The field was dotted with twice as many campfires as last night. Planes had kept flying in all afternoon, and this was still the beginning of the week. The show itself wouldn’t start until Saturday.
Just beyond the shadow of the Jennies, Jael sat cross-legged beside a small fire, messing with one of the new spark plugs Earl had bought in town. Taos lay next to her, his chin on his crossed forelegs. Every few seconds, she’d reach over to scratch his ears.
Hitch dodged past her to Rick’s plane.
Earl looked up from wiping his hands with an oily rag. “Well, you’re sure the popular man around camp tonight, aren’t you?”
Hitch managed a noncommittal grunt and stepped onto Rick’s wing to look through the extra gear and supplies stowed in the front cockpit.
“Or could it be you’re avoiding us?” Earl asked.
“Us?”
“Yeah, me and that girl.”
“And why would I do that?”
“Maybe because you’re scared of the both of us.”
Hitch snorted a laugh and dug out some cold potatoes and cornbread left over from the night before. “Don’t flatter yourself, old buddy.” He jumped back off the wing and looked Earl in the eye. “Trust me. I am not about to lose my plane to Livingstone.”

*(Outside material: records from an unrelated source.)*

def bodyEntryOf (b : Bytes) (desc out : Bytes) : BodyEntry :=
  let w := u64 b 0
  { loop := bits w 0 4 == 1, overlap := bit w 4, opcode := bits w 8 8, back := bits w 16 16, count := bits w 32 16,
    desc := desc, out := out }

/-- A body entry with its op's descriptor and output record. -/
def readBodyEntry (e : OpEnv) (b : Bytes) : Act BodyEntry := do
  let w := u64 b 0
  if bits w 0 4 = 1 then pure (bodyEntryOf b [] [])
  else do
    let op := bits w 8 8
    let desc ← rd e (u64 b 8) (bodyDescBytes op)
    match bodyOutAddr op desc with
    | some a => do
      let out ← rd e a 64
      pure (bodyEntryOf b desc out)
    | none => pure (bodyEntryOf b desc [])

/-- A binding's fields: an OP entry's address field, and a stream of the step in its direction. -/
def bindingOk (step : Nat) (body : List BodyEntry) (streams : List FStream) (b : Bytes) : Bool :=
  let w := u64 b 0
  let toOut := bit w 21
  bits w 30 2 == 0 && bits (u64 b 8) 32 32 == 0 &&
    (match body[bits w 0 16]? with
     | some y => !y.loop && (!toOut || !y.out.isEmpty) && (bodyAddrFields y.opcode toOut).contains (8 * bits w 16 5)
     | none => false) &&
    (match streams[bits w 23 7]? with
     | some s => if bit w 22 then s.producer == step else s.consumer == step
     | none => false)

def bindingOf (b : Bytes) : Binding :=
  let w := u64 b 0
  { entry := bits w 0 16, offset := 8 * bits w 16 5, toOut := bit w 21, output := bit w 22, stream := bits w 23 7,
    add := bits w 32 32, stride := bits (u64 b 8) 0 32 }

/-- A body op's tread range lies in its step's galleries. -/
def inGalleries (gs : List (Nat × Nat)) (op : Nat) (x : Bytes) : Bool :=
  match bodyRange op x with
  | none => true
  | some (h, t, n) =>
    n == 0 || (List.range ((t + n - 1) / 32 + 1 - t / 32)).all (fun k => gs.contains (h, t / 32 + k))

/-- The address of slot 0 of a stream. -/
def slotZero (streams : List FStream) (i : Nat) : Nat :=
  match streams[i]? with
  | some s => slotAddr s 0
  | none => 0

/-- The reason in a detail word; an address, or a word that is not stated, has none. -/
def reasonOf (st detail : Nat) : Nat :=
  if st = stBadFormat ∨ st = stBadContext ∨ st = stDoesNotFit then bits (if detail = anyDetail then 0 else detail) 48 8 else 0

/-- A body op fails the build with its own status and reason, and ITEM names step and entry (R172). -/
def buildOpFail (i k : Nat) (s : Stop) : Act Unit :=
  match s with
  | .fail st detail => failWith st (itemReason (i * 65536 + k) (reasonOf st detail))
  | s => throw s

/-- The body ops of a step are checked with every binding resolved to slot 0. -/
def checkBody (e : OpEnv) (i : Nat) (s : FStep) (streams : List FStream) : Act Unit :=
  s.body.zipIdx.forM (fun y =>
    if y.1.loop then pure ()
    else do
      let (desc, out) := bindEntry s.bindings y.2 0 (fun _ => slotZero streams) y.1.desc y.1.out
      tryCatch (bodyOpCheck { e with off := 0, hostOk := true } y.1.opcode desc out) (buildOpFail i y.2)
      requireFmt (inGalleries (stepGalleries s) y.1.opcode desc) (i * 65536 + y.2) rsStepRange)

/-- The bodies and bindings of the steps. -/
def readBodies (e : OpEnv) (streams : List FStream) : Nat → List (FStep × Bytes) → Act (List FStep)
  | _, [] => pure []
  | i, (s, b) :: t => do
    let s ← if s.kind = fkCompute then do
        let raw ← rd e (u64 b 0x10) (16 * u16 b 2)
        let es := chunks 16 (u16 b 2) raw
        requireFmt (es.all bodyForm) i rsBody
        let body ← es.mapM (readBodyEntry e)
        requireFmt (loopsOk body) i rsBody
        let braw ← rd e (u64 b 0x18) (16 * u16 b 4)
        let bs := chunks 16 (u16 b 4) braw
        requireFmt (bs.all (bindingOk i body streams)) i rsBinding
        let s := { s with body := body, bindings := bs.map bindingOf }
        checkBody e i s streams
        pure s
      else pure s
    let rest ← readBodies e streams (i + 1) t
    pure (s :: rest)

/- Problem and delta maps (R169, R173). -/

def sameGalleries (a b : List (Nat × Nat)) : Bool := a.all (fun g => b.contains g) && b.all (fun g => a.contains g)

/-- PROBLEM: the loaded problem has the identifier and its spans lie on the ANNEAL step's galleries. -/
def problemFits (x : Ctx) (id : Nat) (s : FStep) : Bool :=
  match x.problem with
  | some p => p.id == id && sameGalleries (problemGalleries p) (stepGalleries s)
  | none => false

def mapFits (x : Ctx) (m : List (Nat × Nat)) : Bool :=
  match x.problem with
  | some p => m.all (fun y => (targetOf p y.1 y.2).isSome)
  | none => false

/-- The step and stream at which the problem no longer matches a flight: PROBLEM before DELTA_MAP. -/
def checkProblem (x : Ctx) (id : Nat) (steps : List FStep) (streams : List FStream) : Act Unit :=
  match steps.findIdx? (fun s => s.kind == fkAnneal) with
  | none => pure ()
  | some i => do
    requireFmt (match steps[i]? with | some s => problemFits x id s | none => false) i rsProblem
    match streams.findIdx? (fun s => s.kind == skDelta && !mapFits x s.map) with
    | some k => badFormat k rsDeltaMap
    | none => pure ()

/- Stream buffers (R174). -/

def bufferBytes (s : FStream) : Nat := s.depth * s.slotBytes

/-- Bytes that two ranges share. -/
def sharedBytes (a n b m : Nat) : Nat := min (a + n) (b + m) - max a b

/-- Byte ranges that a buffer's home already holds for the context: problem storage and buffers. -/
def homeUsed (x : Ctx) (s : FStream) (before : List FStream) : List ByteRange :=
  let mine := (before.filter (fun o => o.home == s.home && o.hall == s.hall && (s.home == 1 || o.tread == s.tread))).map
    (fun o => ({ first := o.offset, bytes := bufferBytes o } : ByteRange))
  let blocks : List ByteRange :=
    match x.problem with
    | none => []
    | some p => (p.blocks.filter (fun b => b.hall == s.hall)).flatMap (fun b =>
        if s.home = 1 then b.shared else (b.scratch.filter (fun t => t.1 == s.tread)).flatMap (fun t => t.2))
  bufferRanges x s.home s.hall s.tread ++ mine ++ blocks

/-- The bytes of the home that the context may use: first and count. -/
def homeRange (x : Ctx) (s : FStream) : Nat × Nat :=
  if s.home = 0 then (0, Config.scratchBytes)
  else
    match placeOfHall x s.hall with
    | some p => (65536 * p.sharedFirst, 65536 * p.sharedCount)
    | none => (0, 0)

/-- Bytes of a buffer that are not free for it. -/
def bufferMissing (x : Ctx) (s : FStream) (before : List FStream) : Nat :=
  let n := bufferBytes s
  let (f, k) := homeRange x s
  (n - sharedBytes s.offset n f k) + (homeUsed x s before).foldl (fun m r => m + sharedBytes s.offset n r.first r.bytes) 0

def checkBuffers (x : Ctx) : List FStream → List FStream → Act Unit
  | _, [] => pure ()
  | before, s :: t => do
    if s.home = 2 then do
      checkAddr s.offset
      checkSrc s.offset (bufferBytes s)
      require (decide (s.offset < 0x4000000000)) stBadAddress (detailDevAddr s.offset)
    else
      require (bufferMissing x s before == 0) stDoesNotFit (fitDetail (bufferMissing x s before) 0 rsBuffer s.hall)
    checkBuffers x (before ++ [s]) t

/- The flight store (R175). -/

def flightBytes (steps : List FStep) (streams : List FStream) : Nat :=
  let sum (l : List Nat) : Nat := l.foldl (· + ·) 0
  sum (streams.map (fun s => 64 + 4 * s.map.length + 8 * s.ranges.length)) +
  sum (steps.map (fun s => 64 + 64 * ofBool s.source.isSome + 4 * s.ranges.length + 16 * (s.body.length + s.bindings.length) +
    sum (s.body.map (fun b => b.desc.length + b.out.length)))) + 4096

def storePages : Nat := 1792

def pagesUsed (d : Dev) : Nat := (d.ctxs.flatMap (fun p => p.2.flights.map (fun f => f.2.pages))).foldl (· + ·) 0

Earl shook his head. “What about that girl? You’ve dragged her into this now too.”
“It was more or less the other way around.” He turned to watch her silhouette against the fire. “She was lost and scared. What was I supposed to do? Somebody did light her ’chute on fire last night.”
“Well, then.” Earl still didn’t sound entirely convinced on that point. “Maybe staying out here in the open like this isn’t exactly the right thing to be doing with her. Not that I’m complaining. She’s a nice little thing. Tad strange in the head maybe, but nice.”

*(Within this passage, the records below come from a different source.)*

-- ==== Sys2Proof/Machine/Dispatch.lean ====
section
/-! DEFINITION. exec: one arm for each command, one meaning for each arm. -/

namespace Sys2Proof.Machine

def exec (i : Instr) (s : State) : Host.Outcome State Fault Refusal :=
  match i with
  | .sqTailDoorbell q value => Sys2Proof.Machine.execSqTailDoorbell q value s
  | .cqHeadDoorbell q value => Sys2Proof.Machine.execCqHeadDoorbell q value s
  | .kernelQueueEnable k config => Sys2Proof.Machine.execKernelQueueEnable k config s
  | .kernelQueueDisable k config => Sys2Proof.Machine.execKernelQueueDisable k config s
  | .kernelQueueAbort k => Sys2Proof.Machine.execKernelQueueAbort k s
  | .msixUnmask vector => Sys2Proof.Machine.execMsixUnmask vector s
  | .registerWrite offset size value => Sys2Proof.Machine.execRegisterWrite offset size value s
  | .entryDispatch => Sys2Proof.Machine.execEntryDispatch s
  | .entryTerminalCompletion q => Sys2Proof.Machine.execEntryTerminalCompletion q s
  | .stallWatchSample => Sys2Proof.Machine.execStallWatchSample s
  | .nop q => Sys2Proof.Machine.execNop q s
  | .waitFence q => Sys2Proof.Machine.execWaitFence q s
  | .waitFencePoll q => Sys2Proof.Machine.execWaitFencePoll q s
  | .signalFence q => Sys2Proof.Machine.execSignalFence q s
  | .cond q => Sys2Proof.Machine.execCond q s
  | .loop q => Sys2Proof.Machine.execLoop q s
  | .copy q => Sys2Proof.Machine.execCopy q s
  | .fill q => Sys2Proof.Machine.execFill q s
  | .rngFill q => Sys2Proof.Machine.execRngFill q s
  | .loadProblem q => Sys2Proof.Machine.execLoadProblem q s
  | .updateCoeffs q => Sys2Proof.Machine.execUpdateCoeffs q s
  | .setSchedule q => Sys2Proof.Machine.execSetSchedule q s
  | .anneal q => Sys2Proof.Machine.execAnneal q s
  | .stand q => Sys2Proof.Machine.execStand q s
  | .readState q => Sys2Proof.Machine.execReadState q s
  | .readTrace q ringAddr ringEntries first count destAddr => Sys2Proof.Machine.execReadTrace q ringAddr ringEntries first count destAddr s
  | .boundaryLoad q => Sys2Proof.Machine.execBoundaryLoad q s
  | .matmul q => Sys2Proof.Machine.execMatmul q s
  | .batchedMatmul q => Sys2Proof.Machine.execBatchedMatmul q s
  | .reduce q => Sys2Proof.Machine.execReduce q s
  | .elementwise q => Sys2Proof.Machine.execElementwise q s
  | .gather q => Sys2Proof.Machine.execGather q s
  | .scatter q => Sys2Proof.Machine.execScatter q s
  | .convert q => Sys2Proof.Machine.execConvert q s
  | .drain q => Sys2Proof.Machine.execDrain q s
  | .tileSwap c h t granule => Sys2Proof.Machine.execTileSwap c h t granule s
  | .tileDrainEnd c h t => Sys2Proof.Machine.execTileDrainEnd c h t s
  | .contextSwitch h t c => Sys2Proof.Machine.execContextSwitch h t c s
  | .flightBuild q => Sys2Proof.Machine.execFlightBuild q s
  | .flightRun q => Sys2Proof.Machine.execFlightRun q s
  | .flightTear q => Sys2Proof.Machine.execFlightTear q s
  | .contextCreate q => Sys2Proof.Machine.execContextCreate q s
  | .contextDestroy q => Sys2Proof.Machine.execContextDestroy q s
  | .place q => Sys2Proof.Machine.execPlace q s
  | .preset q => Sys2Proof.Machine.execPreset q s
  | .hallCeiling q => Sys2Proof.Machine.execHallCeiling q s
  | .hallOff q => Sys2Proof.Machine.execHallOff q s
  | .hallOn q findings => Sys2Proof.Machine.execHallOn q findings s
  | .setVf q => Sys2Proof.Machine.execSetVf q s
  | .clearVf q => Sys2Proof.Machine.execClearVf q s
  | .selftest q => Sys2Proof.Machine.execSelftest q s
  | .calibrate q failedChannels => Sys2Proof.Machine.execCalibrate q failedChannels s
  | .limits q => Sys2Proof.Machine.execLimits q s
  | .linkEnable q => Sys2Proof.Machine.execLinkEnable q s
  | .linkDisable q => Sys2Proof.Machine.execLinkDisable q s
  | .retrain q => Sys2Proof.Machine.execRetrain q s
  | .routes q => Sys2Proof.Machine.execRoutes q s
  | .linkStatus q => Sys2Proof.Machine.execLinkStatus q s
  | .pair q => Sys2Proof.Machine.execPair q s
  | .unpair q => Sys2Proof.Machine.execUnpair q s
  | .attach q => Sys2Proof.Machine.execAttach q s
  | .detach q => Sys2Proof.Machine.execDetach q s
  | .queueCreate q => Sys2Proof.Machine.execQueueCreate q s
  | .queueDestroy q => Sys2Proof.Machine.execQueueDestroy q s
  | .queueEnable q => Sys2Proof.Machine.execQueueEnable q s
  | .queueDisable q => Sys2Proof.Machine.execQueueDisable q s
  | .queueAbort q => Sys2Proof.Machine.execQueueAbort q s
  | .contextDisable q => Sys2Proof.Machine.execContextDisable q s
  | .contextEnable q => Sys2Proof.Machine.execContextEnable q s
  | .watch q => Sys2Proof.Machine.execWatch q s
  | .phaseStart c h g => Sys2Proof.Machine.execPhaseStart c h g s
  | .scanRound c block replica => Sys2Proof.Machine.execScanRound c block replica s
  | .tournamentRound c block replica => Sys2Proof.Machine.execTournamentRound c block replica s
  | .clusterDecision c block => Sys2Proof.Machine.execClusterDecision c block s
  | .flipSlotGrant h => Sys2Proof.Machine.execFlipSlotGrant h s
  | .sweepEnd c => Sys2Proof.Machine.execSweepEnd c s
  | .traceStagingDrain c => Sys2Proof.Machine.execTraceStagingDrain c s
  | .decisionRingSpace channel => Sys2Proof.Machine.execDecisionRingSpace channel s
  | .paceRelease c => Sys2Proof.Machine.execPaceRelease c s
  | .computeFiring c f step => Sys2Proof.Machine.execComputeFiring c f step s
  | .bodyOpIssue c f step => Sys2Proof.Machine.execBodyOpIssue c f step s
  | .firingEnd c f step => Sys2Proof.Machine.execFiringEnd c f step s
  | .streamSlotNotice c f stream => Sys2Proof.Machine.execStreamSlotNotice c f stream s
  | .streamCredit c f stream => Sys2Proof.Machine.execStreamCredit c f stream s
  | .deltaRecordArrive c f stream => Sys2Proof.Machine.execDeltaRecordArrive c f stream s
  | .ingestRecord c f step => Sys2Proof.Machine.execIngestRecord c f step s
  | .tailPoll c f step => Sys2Proof.Machine.execTailPoll c f step s
  | .hello c message => Sys2Proof.Machine.execHello c message s
  | .newel c part epoch bitCount crc => Sys2Proof.Machine.execNewel c part epoch bitCount crc s
  | .frame c part epoch values => Sys2Proof.Machine.execFrame c part epoch values s
  | .resend c part epoch => Sys2Proof.Machine.execResend c part epoch s
  | .checkUp c part epoch sumA sumB parts => Sys2Proof.Machine.execCheckUp c part epoch sumA sumB parts s
  | .verdict c message => Sys2Proof.Machine.execVerdict c message s
  | .endNotice c part kind => Sys2Proof.Machine.execEndNotice c part kind s
  | .ingest tag link data => Sys2Proof.Machine.execIngest tag link data s
  | .linkMgmt link message => Sys2Proof.Machine.execLinkMgmt link message s
  | .nak link ackSeq => Sys2Proof.Machine.execNak link ackSeq s
  | .linkTrained mode => Sys2Proof.Machine.execLinkTrained mode s
  | .linkCandidateTimeout link => Sys2Proof.Machine.execLinkCandidateTimeout link s
  | .linkSilent link => Sys2Proof.Machine.execLinkSilent link s
  | .linkRetryTimer link => Sys2Proof.Machine.execLinkRetryTimer link s
  | .mirrorBeatSend => Sys2Proof.Machine.execMirrorBeatSend s
  | .mirrorLog c entry => Sys2Proof.Machine.execMirrorLog c entry s
  | .mirrorState c point => Sys2Proof.Machine.execMirrorState c point s
  | .mirrorPointReached c => Sys2Proof.Machine.execMirrorPointReached c s
  | .aliveInEdge level => Sys2Proof.Machine.execAliveInEdge level s
  | .aliveInTimeout => Sys2Proof.Machine.execAliveInTimeout s
  | .secondaryLinksSilent => Sys2Proof.Machine.execSecondaryLinksSilent s
  | .primaryLinksSilent => Sys2Proof.Machine.execPrimaryLinksSilent s
  | .bar4Access offset access => Sys2Proof.Machine.execBar4Access offset access s
  | .configRequest request => Sys2Proof.Machine.execConfigRequest request s
  | .hostCompletion q op addr outcome data => Sys2Proof.Machine.execHostCompletion q op addr outcome data s
  | .pcieRetrain gen width => Sys2Proof.Machine.execPcieRetrain gen width s
  | .d3hotEnter => Sys2Proof.Machine.execD3hotEnter s
  | .d0Return => Sys2Proof.Machine.execD0Return s
  | .getCaps ch => Sys2Proof.Machine.execGetCaps ch s
  | .ownClaim ch => Sys2Proof.Machine.execOwnClaim ch s
  | .ownRelease ch => Sys2Proof.Machine.execOwnRelease ch s
  | .ownHandover ch => Sys2Proof.Machine.execOwnHandover ch s
  | .handoverLapse => Sys2Proof.Machine.execHandoverLapse s
  | .ownerSilent => Sys2Proof.Machine.execOwnerSilent s
  | .heartbeat value => Sys2Proof.Machine.execHeartbeat value s
  | .expertEnable ch => Sys2Proof.Machine.execExpertEnable ch s
  | .calRead ch => Sys2Proof.Machine.execCalRead ch s
  | .calWriteSetting ch readBack => Sys2Proof.Machine.execCalWriteSetting ch readBack s
  | .calWriteBegin ch => Sys2Proof.Machine.execCalWriteBegin ch s
  | .calWriteData ch => Sys2Proof.Machine.execCalWriteData ch s
  | .calWriteCommit ch => Sys2Proof.Machine.execCalWriteCommit ch s
  | .logRead ch => Sys2Proof.Machine.execLogRead ch s
  | .logClear ch => Sys2Proof.Machine.execLogClear ch s
  | .fwUpdateBegin ch => Sys2Proof.Machine.execFwUpdateBegin ch s
  | .fwUpdateWrite ch => Sys2Proof.Machine.execFwUpdateWrite ch s
  | .fwUpdateCommit ch => Sys2Proof.Machine.execFwUpdateCommit ch s
  | .fwUpdateAbort ch => Sys2Proof.Machine.execFwUpdateAbort ch s
  | .raiseFloor ch readBack => Sys2Proof.Machine.execRaiseFloor ch readBack s
  | .lifecycleAdvance ch => Sys2Proof.Machine.execLifecycleAdvance ch s
  | .quote ch => Sys2Proof.Machine.execQuote ch s
  | .publicKey ch => Sys2Proof.Machine.execPublicKey ch s
  | .certRead ch => Sys2Proof.Machine.execCertRead ch s
  | .nonce ch => Sys2Proof.Machine.execNonce ch s
  | .keygen ch => Sys2Proof.Machine.execKeygen ch s
  | .rngBytes ch => Sys2Proof.Machine.execRngBytes ch s
  | .faultConfigRead ch => Sys2Proof.Machine.execFaultConfigRead ch s
  | .faultConfigSet ch => Sys2Proof.Machine.execFaultConfigSet ch s
  | .faultConfigAck ch => Sys2Proof.Machine.execFaultConfigAck ch s
  | .faultConfigClear ch => Sys2Proof.Machine.execFaultConfigClear ch s
  | .faultConfigWindow ch => Sys2Proof.Machine.execFaultConfigWindow ch s
  | .faultConfigInject ch => Sys2Proof.Machine.execFaultConfigInject ch s
  | .powerCap ch => Sys2Proof.Machine.execPowerCap ch s
  | .selftestReq ch => Sys2Proof.Machine.execSelftestReq ch s
  | .chainIdSet ch => Sys2Proof.Machine.execChainIdSet ch s
  | .i3cDynamicAddress address => Sys2Proof.Machine.execI3cDynamicAddress address s
  | .i3cPrivateWrite data => Sys2Proof.Machine.execI3cPrivateWrite data s
  | .mboxAccess dr => Sys2Proof.Machine.execMboxAccess dr s
  | .rawDataRead => Sys2Proof.Machine.execRawDataRead s
  | .entropyBlockDone src raw => Sys2Proof.Machine.execEntropyBlockDone src raw s
  | .healthTestFailure src proportion => Sys2Proof.Machine.execHealthTestFailure src proportion s
  | .entropyStartupTestEnd src pass => Sys2Proof.Machine.execEntropyStartupTestEnd src pass s
  | .entropyRequest => Sys2Proof.Machine.execEntropyRequest s
  | .faultAssert src rail detail => Sys2Proof.Machine.execFaultAssert src rail detail s
  | .blockResetEnd ended => Sys2Proof.Machine.execBlockResetEnd ended s
  | .curatorTrapEnd src => Sys2Proof.Machine.execCuratorTrapEnd src s
  | .fallbackExpiry src => Sys2Proof.Machine.execFallbackExpiry src s
  | .fcAck value => Sys2Proof.Machine.execFcAck value s
  | .fcInject value => Sys2Proof.Machine.execFcInject value s
  | .injectedConditionClear src => Sys2Proof.Machine.execInjectedConditionClear src s
  | .fcStatusClear word value => Sys2Proof.Machine.execFcStatusClear word value s
  | .fcFallbackWrite value => Sys2Proof.Machine.execFcFallbackWrite value s
  | .fcConfigWrite src value => Sys2Proof.Machine.execFcConfigWrite src value s
  | .catalogueTake => Sys2Proof.Machine.execCatalogueTake s
  | .catalogueRecordValid => Sys2Proof.Machine.execCatalogueRecordValid s
  | .catalogueDrain ok => Sys2Proof.Machine.execCatalogueDrain ok s
  | .advance => Sys2Proof.Machine.execAdvance s
  | .controlPeriodEnd sample => Sys2Proof.Machine.execControlPeriodEnd sample s
  | .avsSettled wing => Sys2Proof.Machine.execAvsSettled wing s
  | .pllRelockDone island => Sys2Proof.Machine.execPllRelockDone island s
  | .islandWake island => Sys2Proof.Machine.execIslandWake island s
  | .canaryFail island => Sys2Proof.Machine.execCanaryFail island s
  | .canarySweep island pass => Sys2Proof.Machine.execCanarySweep island pass s
  | .sensorTrimRefresh => Sys2Proof.Machine.execSensorTrimRefresh s
  | .lpddrRefresh channel bank => Sys2Proof.Machine.execLpddrRefresh channel bank s
  | .lpddrZqLatch channel => Sys2Proof.Machine.execLpddrZqLatch channel s
  | .lpddrPeriodicRetrain channel => Sys2Proof.Machine.execLpddrPeriodicRetrain channel s
  | .eccWriteback word => Sys2Proof.Machine.execEccWriteback word s
  | .scrubRead word found => Sys2Proof.Machine.execScrubRead word found s
  | .marchQuietPoint unit => Sys2Proof.Machine.execMarchQuietPoint unit s
  | .marchUnitEnd unit found lost => Sys2Proof.Machine.execMarchUnitEnd unit found lost s
  | .thermtrip sensor reading => Sys2Proof.Machine.execThermtrip sensor reading s
  | .avsbusNoAnswer wing => Sys2Proof.Machine.execAvsbusNoAnswer wing s
  | .powerOnReset mgmtAddr testEn => Sys2Proof.Machine.execPowerOnReset mgmtAddr testEn s
  | .perstN level => Sys2Proof.Machine.execPerstN level s
  | .functionLevelReset => Sys2Proof.Machine.execFunctionLevelReset s
  | .hotReset => Sys2Proof.Machine.execHotReset s
  | .dlDown => Sys2Proof.Machine.execDlDown s
  | .startupStageEnd report => Sys2Proof.Machine.execStartupStageEnd report s
  | .pcieTrainingTimeout => Sys2Proof.Machine.execPcieTrainingTimeout s
  | .opEnd q op => Sys2Proof.Machine.execOpEnd q op s
  | .endRequest c h t granule => Sys2Proof.Machine.execEndRequest c h t granule s
  | .faultCauseClear src => Sys2Proof.Machine.execFaultCauseClear src s
  | .flitAck link header trailer => Sys2Proof.Machine.execFlitAck link header trailer s
  | .flitCrcFail link uncorrectable => Sys2Proof.Machine.execFlitCrcFail link uncorrectable s
  | .flitFormatDrop link header => Sys2Proof.Machine.execFlitFormatDrop link header s
  | .flitForward link header => Sys2Proof.Machine.execFlitForward link header s
  | .mirrorBeat link => Sys2Proof.Machine.execMirrorBeat link s
  | .completionTimeout q op => Sys2Proof.Machine.execCompletionTimeout q op s
  | .entropyRawBit value => Sys2Proof.Machine.execEntropyRawBit value s
  | .clockGating island => Sys2Proof.Machine.execClockGating island s

end Sys2Proof.Machine
end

Hitch turned back. “Wait until she wallops you in the shins a couple of times.”
“What are you going to do with her?”
“I’m not about to just throw her out, if that’s what you mean. But folks who don’t pull their weight around here don’t eat.”

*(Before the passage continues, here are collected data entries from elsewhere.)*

-- ==== Sys2Proof/Machine/Step.lean ====
section
/-! DEFINITION. One step: the command at the front of the queue is taken; on an empty queue the block idles. -/

namespace Sys2Proof.Machine

/-- The front command is executed on the state with the queue's rest; with no command waiting, a nanosecond of the
device's clock passes (log 1). -/
def step (s : State) : Host.Outcome State Fault Refusal :=
  match s.pending with
  | [] => .next { s with dev := { s.dev with clock := s.dev.clock + 1 } }
  | c :: rest => exec c { s with pending := rest }

/-- The command that a word spells is put at the front of the queue; a word that spells none leaves the state. -/
def State.withFetchWord (s : State) (nbits w : Nat) : State :=
  match decodeTableWord nbits w with
  | some c => { s with pending := c :: s.pending }
  | none => s

end Sys2Proof.Machine
end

“She knows what’s what with engines.” Earl nodded toward Hitch’s plane. “Don’t think she’s ever seen a Hisso before, but she picked it up quick when I showed her.”
Earl passed out compliments about as often as J.W. sent Matthew birthday presents.
Hitch stopped chewing. “Well.”
“And here’s something else.” Earl stepped nearer and dropped his voice a shade. “She was talking about seeing ‘ground people’ fighting, killing each other in holes in the earth. Thousands of them, she said.”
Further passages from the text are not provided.